▸ Prompt
From the entries below, return only the lines starting at the one that contains "def packBound (x" and ending at the one that contains "let tested := bd.isSome", exactly as they stand.
──────── Record extracts ────────
/-- ROW_RESULT_WRITTEN (R146).  `wrong`: what the array's logic gets wrong, on the tile and on its shadow (`true`). -/
def rowResultWrittenEffect (t : Nat) (wrong : List (Bool × Nat × Int)) (s : State) : State :=
  match (tget s.tiles t).mc.filter (fun _ => !gangStalled s t) with
  | none => s
  | some m =>
    let b := m.op.b
    let ms := membersOf s t
    let row := b.maccr + m.row * b.mstep
    let s1 := spoilRow t row (errorsOf false wrong) (macResult t ms b m.row s)
    let s2 := match shadowOf s t with
      | some u => spoilRow u row (errorsOf true wrong) (macResult u (ms.map (· + 1)) b m.row s1)
      | none => s1
    if m.row + 1 < b.mrows then onTile t (fun x => { x with mc := some { m with row := m.row + 1 } }) s2 else endMac t m.op s2

/-- ROW_RESULT_WRITTEN. -/
def execRowResultWritten (tile : Nat) (wrong : List (Bool × Nat × Int)) (s : State) : Host.Outcome State Fault Refusal :=
  .next (rowResultWrittenEffect tile wrong s)

/-! ### PACK and the checker (R162, R168, R179, R434 to R437) -/

/-- The next PACK of a tile may read its rows. -/
def packReady (s : State) (t : Nat) : Option UOp :=
  let x := tget s.tiles t
  match x.pk, x.pq with
  | none, o :: _ =>
    let clear := fun (m : UOp) => decide (o.no < m.no) || !shareRow m.b.macRows o.b.packRows
    if !x.stalled && x.maq.all clear && (match x.mc with | some m => clear m.op | none => true) then some o else none
  | _, _ => none

/-- The bound entry of a PACK; none for no check. -/
def packBound (x : Tile) (b : Bundle) : Option Nat :=
  let i := (x.streams.getD b.psidx (0, 0)).2
  if i = 0xFF then none else some i

/-- A PACK is tested for plausibility under a check mode (Table 12.9, R436). -/
def packTested (p : Prog) (packNo : Nat) : Bool :=
  match p.mode with
  | .off => false
  | .sampled => packNo % 2 ^ p.log2n == 0
  | .dual => true

/-- The bad words that a tile's PACK reads, its shadow's included. -/
def packBad (s : State) (t : Nat) (b : Bundle) : List (Nat × BadWord) :=
  (pairOf s t).flatMap (fun u => (packReads (tget s.tiles u) b).map (fun w => (u, w)))

/-- A PACK's rows are read and converted; under DUAL they are compared with the shadow's.  DESIGN CHOICE: the elements that saturate or
lose a NaN are counted here, for a PACK that then fails and is discarded as well, and again at its replay (R98, R176, assumption 157). -/
def packRead (t : Nat) (o : UOp) (s : State) : State :=
  let x := tget s.tiles t
  let b := o.b
  let p := progOf s t
  let c := packConv x b
  let bd := packBound x b
  let k0 : PackOp := match bd with | some i => packFindings b (x.bounds.getD i {}) c | none => { bytes := c.bytes, elems := c.elems.map (fun e => BitVec.ofNat 8 e.x) }
  let tested := bd.isSome && packTested p x.packNo
  let differs := match shadowOf s t with
    | some u => firstDiff 0 c.bytes (packConv (tget s.tiles u) b).bytes
    | none => none
  let k := { k0 with op := o, tested := tested, differs := differs, passed := !tested && p.mode != .dual }
  countConv (unitId 0x03 t) c (onTile t (fun y => { y with
    pq := y.pq.tail, pk := some k, packNo := if bd.isSome then y.packNo + 1 else y.packNo }) s)

/-- PACK: the rows are read and converted (R162); an uncorrectable word ends the job (Table 12.8).  `found`: what the code finds. -/
def packEffect (t : Nat) (found : EccFinding) (s : State) : State :=
  match packReady s t with
  | none => lateEcc t (unitId 0x03 t) slotPack ((lateOf s t).bind (·.pq.head?)) found s
  | some o =>
    let ws := packBad s t o.b
    let s1 := arrayEcc t (tilePart s t) ws found s
    if arrayFatal ws found then arrayDies t (unitId 0x03 t) slotPack o.bundle s1 else packRead t o s1

/-- PACK. -/
def execPack (tile : Nat) (found : EccFinding) (s : State) : Host.Outcome State Fault Refusal := .next (packEffect tile found s)

/-- The PLAUSIBILITY record of a PACK (Table 12.4). -/
def plausRec (s : State) (t : Nat) (k : PackOp) : LRec :=
  let i := (packBound (tget s.tiles t) k.op.b).getD 0
  mkRec s kindPlaus verTransient (unitId 0x01 t) stOk 0 (some (tilePart s t)) k.op.bundle
    (i + 2 ^ 8 * min k.outs 255 + 2 ^ 16 * b2n (k.nans != 0) + 2 ^ 17 * b2n (k.infs != 0) + 2 ^ 18 * b2n (k.sats != 0))

/-- The DUAL_MISMATCH record of a PACK. -/
def dualRec (s : State) (t : Nat) (k : PackOp) : LRec :=
  mkRec s kindDual verTransient (unitId 0x01 t) stOk 0 (some (tilePart s t)) k.op.bundle (t + 1 + 2 ^ 8 * (k.differs.getD 0 / 64 % 256))

/-- What the checker decides of a PACK, with the state after its counts and the faults it took: the failure, if it fails (R179, R437,
R453, Table 12.7).  An injected plausibility failure strikes the same PACK at every replay; an injected mismatch strikes once. -/
def decidePack (t : Nat) (k : PackOp) (glitch : Bool) (s : State) : Option OutFail × State :=
  let x := tget s.tiles t
  let u := unitId 0x05 t
  let v := unitId 0x01 t
  let bd := match packBound x k.op.b with | some i => x.bounds.getD i {} | none => {}
  let again := decide (x.failing = some x.tally.packs)
  let plausInj := k.tested && (again || armed s u 7)
  let s1 := if plausInj && !again then takeInject u 7 (onTile t (fun y => { y with failing := some y.tally.packs }) s) else s
  let dualInj := decide ((progOf s t).mode = .dual) && armed s1 v 8
  let s2 := if dualInj then takeInject v 8 s1 else s1
  let real := k.tested && (k.implausible bd || glitch)
  let s3 := if k.tested then bump cntPlausChecked u s2 else s2
  let s4 := if real || plausInj then bump cntPlausFail u s3 else s3
  let s5 := if k.differs.isSome || dualInj then bump cntDualMismatch v s4 else s4
  if k.differs.isSome || dualInj then (some { bundle := k.op.bundle, rec_ := dualRec s5 t k, injected := k.differs.isNone, dual := true }, s5)
  else if real || plausInj then (some { bundle := k.op.bundle, rec_ := plausRec s5 t k, injected := !real }, s5)
  else (none, s5)

/-- The checker decides in the cycle in which the tile's run ended: only a fourth failure is an incident there (R452). -/
def lateDecision (t : Nat) (l : Late) (glitch : Bool) (s : State) : State :=
  match l.pk with
  | none => s
  | some k =>
    if k.passed || decide (l.replays < 3) then s
    else
      let r := decidePack t k glitch s
      match r.1 with
      | some f => outputFailed t f (onTile t (fun x => { x with replays := 3, late := some { l with pk := none } }) r.2)
      | none => s

/-- PLAUSIBILITY_DECISION (R179, R437, R453).  `glitch`: the checker's own logic fails a tested PACK. -/
def plausibilityDecisionEffect (t : Nat) (glitch : Bool) (s : State) : State :=
  let x := tget s.tiles t
  match x.pk, lateOf s t with
  | some k, _ =>
    if k.passed || x.due.isSome then s
    else
      let r := decidePack t k glitch s
      match r.1 with
      | some f => outputFailed t f r.2
      | none => onTile t (fun y => { y with pk := some { k with passed := true } }) r.2
  | none, some l => lateDecision t l glitch s
  | none, none => s

/-- PLAUSIBILITY_DECISION. -/
def execPlausibilityDecision (tile : Nat) (glitch : Bool) (s : State) : Host.Outcome State Fault Refusal :=
  .next (plausibilityDecisionEffect tile glitch s)

/-! ### Packing (R109, R134, R162, R171) -/

/-- A packer's unit identifier and key. -/
def packUnit (t : Nat) : Nat := unitId 0x03 t

/-- Granules of a store that no MOVE brought: `n` from `g`. -/
def Tile.dropSources (g n : Nat) (x : Tile) : Tile :=
  { x with moveSrc := tfilter (fun i _ => decide (i < g) || decide (g + n ≤ i)) x.moveSrc }

/-- Write a block for a tile's packer; what lands in a tile's store comes from no MOVE. -/
def packWrite (t part a : Nat) (data : List Byte) (s : State) : Except Stop State :=
  match xlate s part true a data.length with
  | .error e => .error { st := e }
  | .ok ps =>
    let g := writePieces (viaTile t) (some part) ps data [] s
    if g.st ≠ 0 then .error g.stop
    else .ok (ps.foldl (fun u p =>
      match tileAt p.dev with
      | some k => onTile k (Tile.dropSources ((p.dev - tileBase) % pageSize / 16) (p.len / 16)) u
      | none => u) g.s)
────────
▸ The completed task
def packBound (x : Tile) (b : Bundle) : Option Nat :=
  let i := (x.streams.getD b.psidx (0, 0)).2
  if i = 0xFF then none else some i

/-- A PACK is tested for plausibility under a check mode (Table 12.9, R436). -/
def packTested (p : Prog) (packNo : Nat) : Bool :=
  match p.mode with
  | .off => false
  | .sampled => packNo % 2 ^ p.log2n == 0
  | .dual => true

/-- The bad words that a tile's PACK reads, its shadow's included. -/
def packBad (s : State) (t : Nat) (b : Bundle) : List (Nat × BadWord) :=
  (pairOf s t).flatMap (fun u => (packReads (tget s.tiles u) b).map (fun w => (u, w)))

/-- A PACK's rows are read and converted; under DUAL they are compared with the shadow's.  DESIGN CHOICE: the elements that saturate or
lose a NaN are counted here, for a PACK that then fails and is discarded as well, and again at its replay (R98, R176, assumption 157). -/
def packRead (t : Nat) (o : UOp) (s : State) : State :=
  let x := tget s.tiles t
  let b := o.b
  let p := progOf s t
  let c := packConv x b
  let bd := packBound x b
  let k0 : PackOp := match bd with | some i => packFindings b (x.bounds.getD i {}) c | none => { bytes := c.bytes, elems := c.elems.map (fun e => BitVec.ofNat 8 e.x) }
  let tested := bd.isSome && packTested p x.packNo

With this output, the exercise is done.